It is important to note that a repetitive emphasis in adat narratives is on the status of tanah Banda, rather than the agency of the datu. Narratives stress the prominence of the islands in God’s view as giving rise to the siblings and their journey to Mecca. The actions of the siblings do not create the island’s prominence—they are vehicles for the operation of God’s intent. In this respect, the origin of the siblings is popularly linked to a miraculous emergence from a pomegranate fruit, through God’s will. In the 1924 text, this fruit emerged on the same tree encountered by Noah’s dove, later inhabited by Gabriel (Jibrail), the archangel Mohammed met in a cave while meditating and who carried the Qur’an for recitation. In the 1922 text, the pomegranate tree arose through the prayer of a holy woman who desired to eat that particular fruit, and as a result became pregnant. 9 Some informants even maintained that the Banda Islands were considered by God as the birthplace for the prophet Mohammed himself. As evidence, one adat specialist repeated part of a ritual verse that explicitly brings Banda into relation with Mecca: ‘the land of Mecca is heavy, the land of Banda is light; therefore the Prophet was born over there’(‘tanah Mecca berat, tanah Banda ringan; padahal Nabi melahirkan di sana’[Selamon]). He illustrated this using his hands to mimic a set of scales, tipping down in Meccas favour.

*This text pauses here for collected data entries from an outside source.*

/-- The table walk of the loader for an address: the physical address and the key of its leaf; none where the address is not mapped, or
mapped to what is not the paddock's (04 R93-R95; log 52). -/
def State.loaderWalk (s : State) (p : BitVec 5) (va : Nat) : Nat → Nat → Nat → BitVec 13 → Option (Nat × BitVec 13)
  | 0, _, _, _ => none
  | n + 1, lvl, table, key =>
    let ea := entryAddr table lvl va
    if !(s.loaderMay p key ea 8) then none
    else
      let (st, bs, _) := s.sliceRead (s.askerOf s.tile.ltn 31 true key) ea 8
      if !st.good then none
      else match walkEntry lvl ea (BitVec.ofNat 64 (ofLe bs)) with
      | .inl (.finds lf) =>
        if lf.pte.getLsbD 2 && lf.frame % 2 ^ pageBits lf.lvl == 0 && s.loaderMay p lf.key (lf.pa va) 1 then some (lf.pa va, lf.key) else none
      | .inl (.fails _) => none
      | .inr (t, k) => s.loaderWalk p va n (lvl + 1) t k

/-- Where the loader puts the bytes of a section: line by line, the physical address and key of each piece. -/
def State.loaderLines (s : State) (p : BitVec 5) (r : BindReq) : Nat → Nat → List Byte → Option (List (Nat × BitVec 13 × List Byte))
  | 0, _, _ => some []
  | fuel + 1, va, bs =>
    if bs.isEmpty then some []
    else
      let n := 64 - va % 64
      match s.loaderWalk p va 4 0 r.rootPa r.rootKey, s.loaderLines p r fuel (va + n) (bs.drop n) with
      | some (pa, key), some rest => some ((pa, key, bs.take n) :: rest)
      | _, _ => none

/-- The pieces of the code and global sections of a request's images; none where one of them is not mapped. -/
def State.sectionLines (s : State) (p : BitVec 5) (r : BindReq) : Option (List (Nat × BitVec 13 × List Byte)) :=
  r.images.foldl (fun acc m =>
    let secs := relocated m
    let code := secs.getD 0 []
    let glob := secs.getD 2 []
    match acc, s.loaderLines p r (loadFuel code) m.codeBase code, s.loaderLines p r (loadFuel glob) m.globalBase glob with
    | some a, some b, some c => some (a ++ b ++ c)
    | _, _, _ => none) (some [])

/-- The table entries of a request, which the loader writes under the paddock's key. -/
def State.writeMaps (s : State) (r : BindReq) : State :=
  r.maps.foldl (fun s x => s.loadBytes r.key 2 x.1 (leBytes 8 x.2.toNat)) s

/-- The pieces that the loader writes for the sections, once the table entries are there; none where the request does not map them, or
names entries that are not the paddock's. -/
def State.loaderPlan (s : State) (p : BitVec 5) (r : BindReq) : Option (List (Nat × BitVec 13 × List Byte)) :=
  if r.maps.all fun x => s.loaderMay p r.key x.1 8 then (s.writeMaps r).sectionLines p r else none

/-- The cached control block of a queue of a request. -/
def bindQcb (r : BindReq) (p : BitVec 5) (q : QueueDecl) (ring : Option Nat) : Qcb :=
  { fmt := q.fmt, logCap := q.logCap, isize := q.itemUnits, qprio := q.qprio, paddock := p, gring := q.gring, agent := q.agent,
    ringAddr := BitVec.ofNat 64 (if q.gring then q.ringAddr.getD 0 else ring.getD 0), window := bindWindowOf r q, nprod := q.producers.length,
    members := q.members.map fun m => (m.1, m.2.toNat) }

/-- Items of a producer endpoint that are out (15 R323). -/
def State.creditsOut (s : State) (q : Queue) (m : Nat × Nat) : Nat := q.qcb.window - (s.epOf m.1 m.2).credits

/-- The endpoints that a queue had before have its new ring and window; a producer's credits are those that are not out. -/
def State.refit (s : State) (q : Queue) (cb : Qcb) : State :=
  let s1 := q.qcb.members.foldl (fun s m => s.modTile m.1 fun t => t.modEp m.2 fun e => { e with ringAddr := cb.ringAddr.toNat }) s
  q.producers.foldl (fun s m => s.modTile m.1 fun t => t.modEp m.2 fun e => { e with credits := cb.window - (q.qcb.window - e.credits) }) s1

/-- A queue that is bound already: a rebind (15 R320). Its cached fields are compared with memory first; a difference freezes it. It takes
the request's fields, in memory and in every cached copy, and is frozen no longer where the two agreed (log 51). -/
def State.rebindQueue (s : State) (q : Queue) (cb : Qcb) (prods : List (Nat × Nat)) (seeds : Nat) : State :=
  let (same, s1) := s.compareQcb q ((q.qcb.members.head?.map (·.1)).getD 0)
  let s2 := (s1.refit q cb).modQueue q.pa fun x =>
    { x with qcb := cb, producers := prods, seeds := seeds, frozen := !same, bindGen := x.bindGen + 1 }
  match s2.queueAt q.pa with
  | none => s2
  | some x => ((s2.loadBytes x.key 3 q.pa (s2.qcbBytes cb)).writeQueueState x (if same then 1 else 2)).wakeMembers x

/-- A queue becomes BOUND, or is rebound: its control block is written, BINDGEN counts the bind. -/
def State.bindQueue (s : State) (p : BitVec 5) (r : BindReq) (rings : List (Nat × Nat)) (q : QueueDecl) (i : Nat) : State :=
  let cb := bindQcb r p q ((rings.find? fun x => x.1 == i).map (·.2))
  let prods := q.producers.map fun m => (m.1, m.2.toNat)
  match s.queueAt q.qcb with
  | some y => s.rebindQueue y cb prods q.seeds
  | none =>
    let (_, old, s0) := s.sliceRead (s.askerOf s.tile.ltn 31 true r.key) (q.qcb + 100) 4
    let x : Queue :=
      { pa := q.qcb, key := r.key, qcb := cb, producers := prods, seeds := q.seeds, frozen := false, bindGen := BitVec.ofNat 32 (ofLe old + 1),
        released := 0, etime := 0 }
    let s1 : State := { s0 with queues := s0.queues ++ [x] }
    (s1.loadBytes x.key 3 q.qcb (s1.qcbBytes cb)).writeQueueState x 1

The datu and their immense religious knowledge in a sense personify the islands and ultimately remain attached to them. A widespread view suggested that keramat sites were not constructed by human effort but rather appeared miraculously on the death of the holy figure linked to the site. This would occur even if the datu died away from the islands: ‘in speaking of keramat, he dies in a different place, afterwards a keramat appears here by itself’(‘dikatakan keramat, dia mati di tempat lain, nanti keramat jadi di sini sendiri’[Lonthoir]). This emphasis on the mystical providence of keramat sites works against their representation as ‘shrines’, a term applied to similar sites elsewhere in the Muslim world. The expression tends to carry suggestions of a formally bounded or enclosed sacred precinct, relying overmuch on the salience of a profane-sacred opposition. Rather than marking a boundary separating the realms of the sacred and the profane, the Banda keramat bear witness to the generalised significance of the islands to Islam. Where humanly sponsored elements appear at Banda keramat such as tiles, concrete borders, roofs or fences, these were understood as respectful gifts or additions to the site, enhancing its visibility, not as somehow containing sacred substance. Neither were keramat used as repositories for relics or iconic symbols. Many Banda keramat are certainly isolated—located on promontories, cliff-sides and mountaintops relatively remote from homes or human activity. But others are situated within areas of settlement, or adjacent to gardens and well-used paths.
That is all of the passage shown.